I certainly didn't state nor was I suggesting that anyone from A2K was suggesting what you've laid out here. But having been involved in the field of language teaching for over 20 years, I know what ESLs are exposed to and I know that the idea that the rules for writing have been thought to be what should guide speech.

You've heard of the careful writer and the careful speaker; you've heard it said, often, that we mustn't use ain't, that we can't use 'was' with 'if' for counterfactuals, the list is long.

We often hear people, not just ESLs, ask; "Is this correct?", and where is the first place people go to answer, to how we write, to Standard English.

As you well now by now, that's not the standard for correctness.
0 Replies
 
JTT
 
  1  
Reply Tue 7 Jul, 2009 03:08 pm
@aidan,
Quote:
No - the person who wrote that stated that writers could certainly allow themselves poetic license:


That in itself, Aidan, attempts to portray that a person has "gone against" what is the standard, what is the correct way to do things.
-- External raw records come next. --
/-- From R50: memory is reached by the fetch, by `BCD` and `STM` (writes) and by `LDM` (reads); no other instruction touches
it: what it does is the same over any memory, and it leaves that memory as it is. -/
def Obligations.OnlyThreeInstructionsTouchMemory : Prop :=
  (∀ (i : Instr) (s : State) (m : Memory), i.op ∉ [Op.bcd, .stm, .ldm] →
    exec i { s with mem := m } = mapNext (fun t => { t with mem := m }) (exec i s)) ∧
  (∀ (x : RegIdx) (s t : State), exec (.ldm x) s = .next t → t.mem = s.mem)

/-- From R38: SHIFT_QUIRK is read by `SHR` and `SHL` only, INDEX_QUIRK by `STM` and `LDM` only, and neither is ever changed by
a call. -/
def Obligations.QuirksAreReadOnlyWhereNamed : Prop :=
  (∀ (i : Instr) (s : State) (b : Bool), i.op ∉ [Op.shr, .shl] →
    exec i { s with shiftQuirk := b } = mapNext (fun t => { t with shiftQuirk := b }) (exec i s)) ∧
  (∀ (i : Instr) (s : State) (b : Bool), i.op ∉ [Op.stm, .ldm] →
    exec i { s with indexQuirk := b } = mapNext (fun t => { t with indexQuirk := b }) (exec i s)) ∧
  (∀ (c : Call) (s t : State), applyCall c s = .next t →
    t.shiftQuirk = s.shiftQuirk ∧ t.indexQuirk = s.indexQuirk)

/-! ### Construction, invariants, the end of a run -/

/-- R240, R56: what `construct` leaves, for every program that fits and all quirk flags. -/
def Obligations.ConstructLeavesTheStatedState : Prop :=
  ∀ (sq iq : Bool) (p : List Byte), p.length ≤ 3584 →
    ∃ s, construct sq iq p = some s ∧
      s.pc = 512 ∧ s.stack = [] ∧ s.dt = 0 ∧ s.st = 0 ∧ s.halted = false ∧
      s.shiftQuirk = sq ∧ s.indexQuirk = iq ∧
      (∀ d j, d < 16 → j < 5 → some (Memory.read s.mem (5 * d + j)) = Config.font[5 * d + j]?) ∧
      (∀ a, 80 ≤ a → a < 512 → Memory.read s.mem a = 0) ∧
      (∀ j, j < p.length → some (Memory.read s.mem (512 + j)) = p[j]?) ∧
      (∀ a, 512 + p.length ≤ a → a < 4096 → Memory.read s.mem a = 0)

/-- A program longer than 3584 bytes is refused, no instance exists (decision D30). -/
def Obligations.ConstructRefusesLongPrograms : Prop :=
  ∀ (sq iq : Bool) (p : List Byte), construct sq iq p = none ↔ 3584 < p.length

/-- `State.reset` is `construct` with the empty program and both quirk flags false (the model's choice, log entries 4
and 7), with every V[i] and I zero (the spec's decision D19, log entry 5). -/
def Obligations.ResetIsConstructWithoutAProgram : Prop :=
  construct false false [] = some State.reset ∧ (∀ r, State.reset.getV r = 0) ∧ State.reset.I = 0 ∧
    State.reset.pc = 512 ∧ State.reset.fault = none ∧ State.reset.stack = [] ∧ State.reset.mem = []

/-- Every step keeps the invariant, and so does every other call of the driver, `tick()` and `deliver_key`, from every
state that meets it (R47 is derived; the memory's form is log entry 32). -/
def Obligations.StepKeepsTheInvariant : Prop :=
  (∀ s t : State, s.Inv → step s = .next t → t.Inv) ∧
  (∀ (c : Call) (s t : State), s.Inv → applyCall c s = .next t → t.Inv)

/-- The invariant holds at reset. -/
def Obligations.ResetMeetsTheInvariant : Prop := State.reset.Inv

/-- After `construct` and any sequence of driver calls: a next state, the invariant, and the quirk flags of construction
(R47, derived). -/
def Obligations.EveryRunKeepsTheInvariant : Prop :=
  ∀ (sq iq : Bool) (p : List Byte) (s : State), construct sq iq p = some s →
    ∀ calls : List Call, ∃ t, runCalls calls s = .next t ∧ t.Inv ∧ t.shiftQuirk = sq ∧ t.indexQuirk = iq

/-- A run that has ended successfully stays as it is under any number of further steps (decision D38). -/
def Obligations.EndedRunStaysPut : Prop :=
  ∀ (s : State) (n : Nat), s.endedOk →
    runCalls (List.replicate (n + 1) .step) s = .next { s with ret := .ok .none }

/-! ### Codec (the text form is the spec's decisions D1 to D11) -/

/-- Assembling the printed lines of any instructions gives their bytes, and disassembling those gives the lines. -/
def Obligations.ListingRoundTrips : Prop :=
  ∀ is : List Instr,
    assemble (joinLines (is.map instrLine)) = .ok (is.flatMap encodeBytes) ∧
    disassemble (is.flatMap encodeBytes) = joinLines (is.map instrLine)

/-- Disassembling any words and assembling the text gives the canonical words back; the others are lost. -/
def Obligations.DisassembledWordsAssemble : Prop :=
  ∀ ws : List Word,
    assemble (disassemble (ws.flatMap bytesOfWord)) =
      .ok ((ws.filter fun w => (opOfWord? w).isSome).flatMap bytesOfWord)

/-- A text that assembles, all of its mnemonics known, comes back in normal form: blank lines removed, lines trimmed,
one space after the mnemonic, operands without spaces and leading zeros. -/
def Obligations.DisassembledTextIsNormalised : Prop :=
  ∀ (text : String) (bytes : List Byte), assemble text = .ok bytes →
    (∀ l ∈ sourceLines text, (Op.ofMnemonic? (String.ofList (lineMnemonic l))).isSome = true) →
    disassemble bytes = joinLines ((sourceLines text).map normalLine)

/-- R200: an unrecognised word, that is every undefined word and `5xyN`, `9xyN` with N not 0, decodes to an empty
string. -/
def Obligations.UnrecognisedWordPrintsEmpty : Prop :=
  ∀ w : Word, ((∃ g, decode w = .undefined g) ∨
      (w.toNat / 4096 = 5 ∨ w.toNat / 4096 = 9) ∧ w.toNat % 16 ≠ 0) →
    disassemble (bytesOfWord w) = ""

/-- A line with an unknown mnemonic assembles to the null opcode, whatever its operand text (decision D8), with leading
blanks or none, alone on its line or with a space or a tab after it (decision D4). A known mnemonic with an operand that
is no decimal number, a wrong number of operands, or an operand beyond its field, fails with its line, its mnemonic and
the kind, and yields no bytes (decisions D4, D5, D6, D7). -/
def Obligations.UnknownMnemonicsAndBadOperands : Prop :=
  (∀ lead m rest : List Char, Blanks lead → m ≠ [] → (∀ c ∈ m, c ≠ ' ' ∧ c ≠ '\t' ∧ c ≠ '\n') → '\n' ∉ rest →
    (rest = [] ∧ m.getLast? ≠ some '\r' ∨ rest = ['\r'] ∨ ∃ c ∈ rest.head?, c = ' ' ∨ c = '\t') →
    Op.ofMnemonic? (String.ofList m) = none →
    assemble (String.ofList (lead ++ m ++ rest)) = .ok [0, 0]) ∧
  (∀ (o : Op) (lead : List Char) (sep : Char) (rest : List Char), Blanks lead → Blanks [sep] → '\n' ∉ rest →
    trim (dropCr rest) ≠ [] → (∃ p ∈ splitAt ',' (dropCr rest), ¬ IsDecimal (trim p)) →
    assemble (String.ofList (lead ++ o.mnemonic.toList ++ sep :: rest)) =
      .error [⟨1, o.mnemonic, .operandParse⟩]) ∧
  (∀ (o : Op) (vs : List Nat),
    (vs.length ≠ o.format.limits.length →
      assemble (String.ofList (printLine o vs)) = .error [⟨1, o.mnemonic, .operandCount⟩]) ∧
    (vs.length = o.format.limits.length → operandsFit vs o.format.limits = false →
      assemble (String.ofList (printLine o vs)) = .error [⟨1, o.mnemonic, .operandRange⟩]))
end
What does "technically" mean. It simply provides cover for a set of artificial standards that this person holds to. If we can allow that an imperative can have a presumed subject, it does, our natural rules tell us that, then is it that much of a stretch to allow that there is also some measure of elision with "Again"?

Yes, of course we need these bits of terminology as a way for us to be able to discuss the ways of language, but they aren't the guidelines of "good". No one has to grant us poetic license to use our language for we all know the rules of our language.

Those things that exist in books that are described as rules are merely descriptions of how we use language and they have to take into consideration the circumstances surrounding that use. The prescriptions, even when they've had a measure of accuracy, demanded a "one size fits all". That's hardly the measure of truth.

Quote:
I do it myself - I overuse the dash when I write because that's how I would speak- in run on sentences.


How could you possibly be "overusing" the dash when you use it precisely in the manner to effect the very thing you're trying to effect?

To determine this "overuse", where would the prescriptivists run but to a style manual. But which one, they all have conflicting advice, and would it even have an entry for such a use.

No. these are aimed at formal/academic writing, yet, correct me if I'm wrong here, what guidelines do people use to determine what's "correct"?

Merry, did you not run to a source [even if it was old memory] that stated, erroneously, that 'data' was the plural of 'datum'?

A strong sense of prescription pervades everyone's feelings on language. If someone is "corrected" for using what is a completely natural usage, [there's one now] they immediately assume what? that they've made a mistake.